The FTC issued its second report on children’s mobile applications today. If its first report, issued in February 2012, was the proverbial “shot across the bow,” then this second report was a shot directly into the hull of the ship. The FTC concluded, after reviewing hundreds of kids’ apps, that most of the time basic privacy protections were either absent or woefully inadequate. The agency was troubled that many kids’ apps contain buttons that link to social networks. Also, that kids’ apps send hidden device and other data to advertising networks.

Investigations in the Works

Although reasonable minds may differ on the extent to which the noted issues present real privacy threats as opposed to merely theoretical ones, the agency left no doubt that its enforcement wing has saddled up and donned the six guns. In the FTC’s statements to the press, agency members noted that it is launching numerous confidential investigations to follow up on the issues addressed by the report, starting now.

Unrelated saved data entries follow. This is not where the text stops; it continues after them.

-- ==== Sys2Proof/Tests/Slice0.lean ====
section
/-! SUPPORT. Tests: each expected value stands in spec/95_test_vectors.md (the vector is named) or in the
command's own rule. Then, for every statement with hypotheses, a witness that meets them, a case a clause
at the boundary of its range. -/

namespace Sys2Proof.Tests

open Sys2Proof Sys2Proof.Machine

/-! ### Well-formed commands -/

/-- 30_encoding.md R92: slot numbers are 0..65535. -/
theorem test_wf_refuses_slot_65536 :
    (Instr.serData 65536).wf = false ∧ (Instr.desData 65536).wf = false ∧
    (Instr.stamp 65536).wf = false ∧ (Instr.fget 65536).wf = false ∧ (Instr.fput 65536).wf = false ∧
    (Instr.dget 65536).wf = false ∧ (Instr.dput 65536).wf = false ∧ (Instr.fget 65535).wf = true := by
  decide

/-! ### Decoding: every constructor's word, written from the table of 30_encoding.md R100 -/

theorem test_decode_system : decode 0x00000000#32 = .ok .nop ∧ decode 0x00000001#32 = .ok .clrerr ∧
    decode 0x00000002#32 = .ok .srst := by decide

theorem test_decode_checksum : decode 0x00000010#32 = .ok .crcCalc ∧
    decode 0x00000011#32 = .ok .crcStamp ∧ decode 0x00000012#32 = .ok .crcCheck := by decide

theorem test_decode_codec : decode 0x00000020#32 = .ok .serCtrl ∧ decode 0x00000021#32 = .ok .desCtrl ∧
    decode 0x00030022#32 = .ok (.serData 3) ∧ decode 0x00020023#32 = .ok (.desData 2) ∧
    decode 0x00000024#32 = .ok .pack24 ∧ decode 0x00000025#32 = .ok .unpack24 := by decide

theorem test_decode_sequencer : decode 0x00000030#32 = .ok .seqI2w ∧
    decode 0x00000031#32 = .ok .seqW2i := by decide

theorem test_decode_chunker : decode 0x00000040#32 = .ok .chunkBuf ∧
    decode 0x00000041#32 = .ok .chunkSrc ∧ decode 0x00000042#32 = .ok .totlen ∧
    decode 0x00000043#32 = .ok .reasm ∧ decode 0x00000044#32 = .ok .init ∧
    decode 0x000A0045#32 = .ok (.stamp 10) ∧ decode 0x00000046#32 = .ok .stampAll := by decide

theorem test_decode_access : decode 0xFFFF0050#32 = .ok (.fget 65535) ∧
    decode 0x80000051#32 = .ok (.fput 32768) ∧ decode 0x01020052#32 = .ok (.dget 258) ∧
    decode 0x00010053#32 = .ok (.dput 1) := by decide

/-- V8.1 to V8.4, and an opcode between two families. -/
theorem test_decode_illegal : decode 0x00000003#32 = .error .unknownOpcode ∧
    decode 0x00000100#32 = .error .reservedBitsSet ∧ decode 0x00010000#32 = .error .immediateSet ∧
    decode 0x00010020#32 = .error .immediateSet ∧ decode 0x00000054#32 = .error .unknownOpcode := by
  decide

/-- The words of 30_encoding.md R103 and the assembler's text for them. -/
theorem test_encode : encode (.desData 2) = 0x00020023#32 ∧ encode .chunkBuf = 0x00000040#32 ∧
    assemble "DES.DATA 2".toList = some (.desData 2) ∧ assemble "STAMP 0x0A".toList = some (.stamp 10) ∧
    assemble "STAMP".toList = none ∧ assemble "CHUNK.BUF 1".toList = none := by decide

theorem test_decodeTableWord : decodeTableWord 32 0x00020023 = some (.desData 2) ∧
    decodeTableWord 32 0x00000003 = none := by decide

/-! ### Small states -/

/-- The state a run of commands ends in. -/
def run (is : List Instr) (s : State) : State :=
  match runCommands is s with
  | .next t => t
  | .fault _ => s
  | .refused _ => s

/-- Reset in CFG-4 with other registers. -/
def withRegs (x : Regs) : State := { State.reset with regs := x }

/-- Reset in CFG-4 with bytes in WBUF and WLEN set. -/
def withImage (b : List Byte) (n : Word) : State := { State.reset.writeWbuf 0 b with wlen := n }

/-- Reset in CFG-4 with bytes in PMEM from 0 on, ADDR and LEN set. -/
def withPayload (b : List Byte) (a n : Word) : State :=
  { State.reset.writePmem 0 b with regs := { State.reset.regs with addr := a, len := n } }

/-- Reset in CFG-4 with COUNT 9, LEN set and answers scheduled. -/
def withSource (n : Word) (q : List SrcAnswer) : State :=
  { withRegs { State.reset.regs with count := 9, len := n } with src := ⟨q, []⟩ }

/-- The six bytes of V6.21. -/
def payload6 : List Byte := [0x10, 0x11, 0x12, 0x13, 0x14, 0x15]

/-- The frame set of V6.21. -/
def chunked6 : State := run [.chunkBuf] (withPayload payload6 0 6)

/-- V6.22: NFILE and FLAG set, INIT run. -/
def initialised6 : State :=
  run [.init] { chunked6 with regs := { chunked6.regs with nfile := 7, flag := 0x80 } }

/-- The slot of V3.1. -/
def slot31 : Slot :=
  { header := ⟨0xA5, 0x5A, 0xC3, 0x3C⟩, nFile := 7, nFrame := 0, nTotal := 1, flag := 0x80,
    totalLen := 1, dataLen := 1, data := [0xAB, 0, 0, 0], checksum := 0xD7FC }

/-- The wire image of V3.1. -/
def image31 : List Byte :=
  [0xA5, 0x5A, 0xC3, 0x3C, 0x07, 0, 0, 0, 0, 0, 1, 0, 0, 0x80, 1, 0, 0, 0, 1, 0, 0xAB, 0, 0, 0, 0xFC, 0xD7]

/-- The wire image of V2.3. -/
def image23 : List Byte :=
  [0xA5, 0x5A, 0xC3, 0x3C, 0x78, 0x56, 0x34, 0x12, 0xCD, 0xAB, 0xEF, 0xBE, 0x54, 0xDA]

/-- The bytes of V1.7. -/
def nine : List Byte := [0x31, 0x32, 0x33, 0x34, 0x35, 0x36, 0x37, 0x38, 0x39]

/-! ### System commands -/

/-- V7.7. -/
theorem test_nop :
    (run [.nop] { State.reset with stat := ⟨3, false, false, 0x08⟩ }).stat.toWord = 0x00000800 := by
  decide

/-- V7.8. -/
theorem test_clrerr :
    (run [.clrerr] { State.reset with stat := ⟨3, true, false, 0x08⟩ }).stat.toWord = 0x00000010 := by
  decide

/-- V7.9. -/
theorem test_srst :
    let s := { withRegs { State.reset.regs with nfile := 7, hdr := 0x11223344 } with
      wlen := 26, stat := ⟨3, true, false, 0x08⟩ }
    let t := run [.srst] s
    t.regs.nfile = 0 ∧ t.wlen = 0 ∧ t.stat.toWord = 0 ∧ t.regs.hdr = 0x3CC35AA5 := by decide

/-! ### Checksum commands -/

/-- V1.10. -/
theorem test_crcCalc : (run [.crcCalc] (withImage nine 9)).regs.csum = 0xBB3D := by decide +kernel

/-- V1.12. -/
theorem test_crcCalc_range :
    let t := run [.crcCalc] { withImage nine 27 with regs := { State.reset.regs with csum := 0x1234 } }
    t.stat.toWord = 0x00008007 ∧ t.regs.csum = 0x1234 := by decide

/-- V1.13. -/
theorem test_crcStamp :
    let t := run [.crcStamp] (withImage nine 11)
    t.readWbuf 9 2 = [0x3D, 0xBB] ∧ t.regs.csum = 0xBB3D := by decide +kernel

/-- V1.14. -/
theorem test_crcCheck : (run [.crcStamp, .crcCheck] (withImage nine 11)).stat.toWord = 0x00000010 := by
  decide +kernel

/-- V1.15. -/
theorem test_crcCheck_mismatch :
    (run [.crcCheck] (withImage (nine ++ [0x3D, 0xBA]) 11)).stat.toWord = 0x00000803 := by decide +kernel

/-! ### Wire codec commands -/

/-- V2.3. -/
theorem test_serCtrl :
    let t := run [.serCtrl]
      (withRegs { State.reset.regs with nfile := 0x12345678, nframe := 0xABCD, status := 0xBEEF })
    t.readWbuf 0 14 = image23 ∧ t.regs.csum = 0xDA54 ∧ t.wlen = 14 := by decide +kernel

/-- V2.6. -/
theorem test_desCtrl :
    let t := run [.desCtrl] (withImage image23 14)
    t.regs.nfile = 0x12345678 ∧ t.regs.nframe = 0xABCD ∧ t.regs.status = 0xBEEF ∧
      t.stat.toWord = 0x00000010 := by decide +kernel

/-- V2.7b. -/
theorem test_desCtrl_short : (run [.desCtrl] (withImage image23 15)).stat.toWord = 0x00000402 := by decide +kernel

/-- V3.1. -/
theorem test_serData :
    let t := run [.serData 0] (State.reset.setSlot 0 { slot31 with checksum := 0 })
    t.readWbuf 0 26 = image31 ∧ t.slot 0 = slot31 ∧ t.wlen = 26 := by decide +kernel

/-- V3.6 for V3.1. -/
theorem test_desData :
    let t := run [.desData 2] (withImage image31 26)
    t.slot 2 = slot31 ∧ t.stat.toWord = 0x00000010 := by decide +kernel

/-- 41_wire_codec.md R163: the last byte changed from D7 to D6. -/
theorem test_desData_corrupted :
    let t := run [.desData 1] (withImage (image31.take 25 ++ [0xD6]) 26)
    t.stat.err = 3 ∧ t.slot 1 = State.reset.slot 1 := by decide +kernel

/-- V4.6. -/
theorem test_pack24 : (run [.pack24] (withRegs { State.reset.regs with ntotal := 0x123456 })).regs.p24 =
    0x563412 := by decide

/-- V4.2, the second half. -/
theorem test_unpack24 : (run [.unpack24] (withRegs { State.reset.regs with p24 := 0x010000 })).regs.ntotal =
    1 := by decide

/-! ### Sequencer commands -/

/-- V5.6. -/
theorem test_seqI2w_wraps :
    (run [.seqI2w] (withRegs { State.reset.regs with id := 65535, count := 2 })).regs.nframe = 0 := by decide

/-- V5.7. -/
theorem test_seqI2w_single :
    (run [.seqI2w] (withRegs { State.reset.regs with id := 65535, count := 1 })).regs.nframe = 65535 := by
  decide

/-- V5.4. -/
theorem test_seqW2i_wraps :
    (run [.seqW2i] (withRegs { State.reset.regs with nframe := 0, count := 3 })).regs.id = 65535 := by decide

/-- V5.5, IDENTITY mode. -/
theorem test_seqW2i_identity :
    (run [.seqW2i] { withRegs { State.reset.regs with nframe := 2, count := 3 } with
      cfg := { Config.cfg4 with seqMode := .identity } }).regs.id = 2 := by decide

/-! ### Frame chunker commands -/

/-- V6.21. -/
theorem test_chunkBuf :
    chunked6.regs.count = 2 ∧ (chunked6.slot 0).data = [0x10, 0x11, 0x12, 0x13] ∧
    (chunked6.slot 1).data = [0x14, 0x15, 0, 0] ∧ (chunked6.slot 1).dataLen = 2 ∧
    (chunked6.slot 0).nTotal = 2 ∧ (chunked6.slot 0).totalLen = 6 := by decide

/-- The address corner ADDR = 65, LEN = 0 of 95_test_vectors.md, section 2.6. -/
theorem test_chunkBuf_empty_range : (run [.chunkBuf] (withPayload [] 65 0)).stat.err = 7 ∧
    (run [.chunkBuf] (withPayload [] 64 0)).stat.err = 0 := by decide

/-- V6.14. -/
theorem test_chunkSrc :
    let t := run [.chunkSrc] (withSource 6 [.ok [0x20, 0x21, 0x22, 0x23], .ok [0x24]])
    t.regs.count = 2 ∧ t.regs.len = 5 ∧ t.stat.toWord = 0 ∧ (t.slot 1).data = [0x24, 0, 0, 0] ∧
      (t.slot 0).totalLen = 5 := by decide

/-- V6.13 and V6.18. -/
theorem test_chunkSrc_limit_and_error :
    (run [.chunkSrc] (withSource 6 [.ok [0x20, 0x21, 0x22, 0x23, 0x24, 0x25, 0x26]])).stat.toWord =
      0x00000020 ∧
    (run [.chunkSrc] (withSource 16 [.ok [0x20, 0x21, 0x22, 0x23], .err])).stat.toWord = 0x00002005 := by
  decide

/-- V6.24. -/
theorem test_totlen : (run [.totlen] chunked6).regs.len = 6 := by decide

/-- V6.25. -/
theorem test_reasm :
    let t := run [.reasm] { chunked6 with regs := { chunked6.regs with addr := 32 } }
    t.readPmem 32 7 = payload6 ++ [0] ∧ t.regs.len = 6 := by decide

/-- V6.30. -/
theorem test_reasm_range :
    (run [.reasm] { chunked6 with regs := { chunked6.regs with addr := 59 } }).stat.err = 7 := by decide

/-- V6.22. -/
theorem test_init :
    (initialised6.slot 0).header = ⟨0xA5, 0x5A, 0xC3, 0x3C⟩ ∧ (initialised6.slot 0).nFrame = 1 ∧
    (initialised6.slot 1).nFrame = 2 ∧ (initialised6.slot 1).nFile = 7 ∧
    (initialised6.slot 1).flag = 0x80 := by decide

/-- 43_frame_chunker.md R197. -/
theorem test_stamp :
    (run [.stamp 0] (State.reset.setSlot 0 { slot31 with checksum := 0 })).slot 0 = slot31 := by decide +kernel

/-- V6.23. -/
theorem test_stampAll : ((run [.stampAll] initialised6).slot 0).checksum = 0x47B6 ∧
    ((run [.stampAll] initialised6).slot 1).checksum = 0x4CFB := by decide +kernel

/-! ### Frame access commands -/

/-- V7.5, here on the slot of V3.1. -/
theorem test_fget :
    let t := run [.fget 1] (State.reset.setSlot 1 slot31)
    t.regs.hdr = 0x3CC35AA5 ∧ t.regs.nfile = 7 ∧ t.regs.ntotal = 1 ∧ t.regs.flag = 0x80 ∧
      t.regs.tlen = 1 ∧ t.regs.dlen = 1 ∧ t.regs.csum = 0xD7FC := by decide

/-- V7.6, here on the slot of V3.1. -/
theorem test_fput :
    let s := State.reset.setSlot 1 slot31
    (run [.fput 1] { run [.fget 1] s with
      regs := { (run [.fget 1] s).regs with nframe := 9 } }).slot 1 = { slot31 with nFrame := 9 } := by
  decide

/-- V7.3 and V6.26. -/
theorem test_dget :
    let s := (State.reset.setSlot 1 { slot31 with data := [0xDE, 0xAD, 0xBE, 0xEF] })
    (run [.dget 1] { s with regs := { s.regs with addr := 60 } }).readPmem 60 4 =
      [0xDE, 0xAD, 0xBE, 0xEF] := by decide

/-- V7.1 and V7.2. -/
theorem test_dput :
    ((run [.dput 3] (withPayload [0, 0, 0, 0, 0, 0, 0, 0, 0xDE, 0xAD, 0xBE, 0xEF] 8 0)).slot 3).data =
      [0xDE, 0xAD, 0xBE, 0xEF] ∧
    (run [.dput 3] (withPayload [] 61 0)).stat.toWord = 0x00008007 := by decide

/-! ### Host accesses -/

/-- V4.9: a write keeps the low bits of its register. -/
theorem test_regWrite_truncates :
    perform State.reset (.regWrite 4 0x1ABCDEF0) =
      .next { State.reset with regs := { State.reset.regs with ntotal := 0xBCDEF0 } } := by rfl

/-- V8.5 through CMD: a legal word whose slot does not exist. -/
theorem test_step_serData_4 :
    step (State.reset.withFetchWord 32 0x00040022) =
      .next { State.reset with stat := ⟨7, false, false, 0x80⟩ } := by rfl

/-- An address outside PMEM is refused (20_memory.md R61). -/
theorem test_pmem_outside : perform State.reset (.pmemRead 64) = .refused (.pmemOutsideMap 64) := by rfl

/-! ### Witnesses: states and operands that meet the hypotheses of the statements -/

/-- The words the statements about decoding speak of. -/
theorem witness_words : (Instr.fget 65535).wf = true ∧ decode 0xFFFF0050#32 = .ok (.fget 65535) ∧
    IllegalByRule 0x00000100#32 ∧ IllegalByRule 0x00000054#32 ∧ IllegalByRule 0x00010020#32 ∧
    (¬ IllegalByRule 0x00040022#32 ∧ (0x00040022#32).toNat % 256 ∈ opcodesS ∧
      State.reset.cfg.nSlots ≤ (0x00040022#32).toNat / 65536) ∧
    0x00000046#32 &&& 0xFFFFFFFF#32 = 0x46#32 ∧ 0xFFFF0053#32 &&& 0x0000FFFF#32 = 0x53#32 := by decide

/-- OpcodeMapSelectsTheCommand, its last clause: a word that matches no row of either format. -/
theorem witness_no_row : (∀ r ∈ opcodesN, 0x00000054#32 &&& 0xFFFFFFFF#32 ≠ BitVec.ofNat 32 r) ∧
    ∀ r ∈ opcodesS, 0x00000054#32 &&& 0x0000FFFF#32 ≠ BitVec.ofNat 32 r := by decide

/-- StepRunsTheDecodedCommand: the state `withFetchWord` makes. -/
theorem witness_step : State.reset.cfg.Valid ∧
    (State.reset.withFetchWord 32 0x00030022).script = .regWrite 16 0x00030022 :: [] ∧
    decode 0x00030022#32 = .ok (.serData 3) := by decide

/-- IdleMachineKeepsItsState, ConfigurationNeverChanges, EveryStepKeepsGoodStates: reset is good, idles,
and its step answers a next state; so does a step that runs a command. -/
theorem witness_good_step : State.reset.Wf ∧ State.reset.script = [] ∧
    step State.reset = .next State.reset ∧ (State.reset.withFetchWord 32 0x00000000).Wf ∧
    step (State.reset.withFetchWord 32 0x00000000) = .next State.reset :=
  ⟨by decide, rfl, rfl, by decide, rfl⟩

/-- The constraints of the configuration at both ends of every range (00_scope.md R6 to R8). -/
theorem witness_config : Config.cfg4.Valid ∧ Config.cfg256.Valid ∧
    ({ Config.cfg4 with fdMax := 1, nSlots := 1, pmemSize := 1 } : Config).Valid ∧
    ({ Config.cfg4 with fdMax := 65535, nSlots := 65535, pmemSize := 4294967295 } : Config).Valid ∧
    Config.cfg4.seqMode = .documented ∧
    ({ Config.cfg4 with seqMode := .identity } : Config).seqMode = .identity := by decide

/-- HostAccessToMemories: the last address inside and the first outside, of both memories. -/
theorem witness_addresses : 63 < State.reset.cfg.pmemSize ∧ State.reset.cfg.pmemSize ≤ 64 ∧
    25 < 22 + State.reset.cfg.fdMax ∧ 22 + State.reset.cfg.fdMax ≤ 26 := by decide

Three Issues for Companies to Consider

As companies prepare to play defense on these issues, it is important to keep in mind the three areas of overarching focus by the FTC:

  • an app’s functionality on its face (e.g., does it link to social networks, does it prompt children to input identifying or other sensitive information)
  • an app’s ”under-the-hood” technical characteristics (e.g., establishing network connections to developers, ad networks and other third parties)
  • an app’s disclosures (e.g., in what manner and to what extent does an app inform parents of the privacy characteristics)

Simply relying on or linking to your online privacy policy, unless you specifically address the mobile environment, may invite questions regarding the accuracy of your statements. There are other more arcane issues as well, but this is the starting point.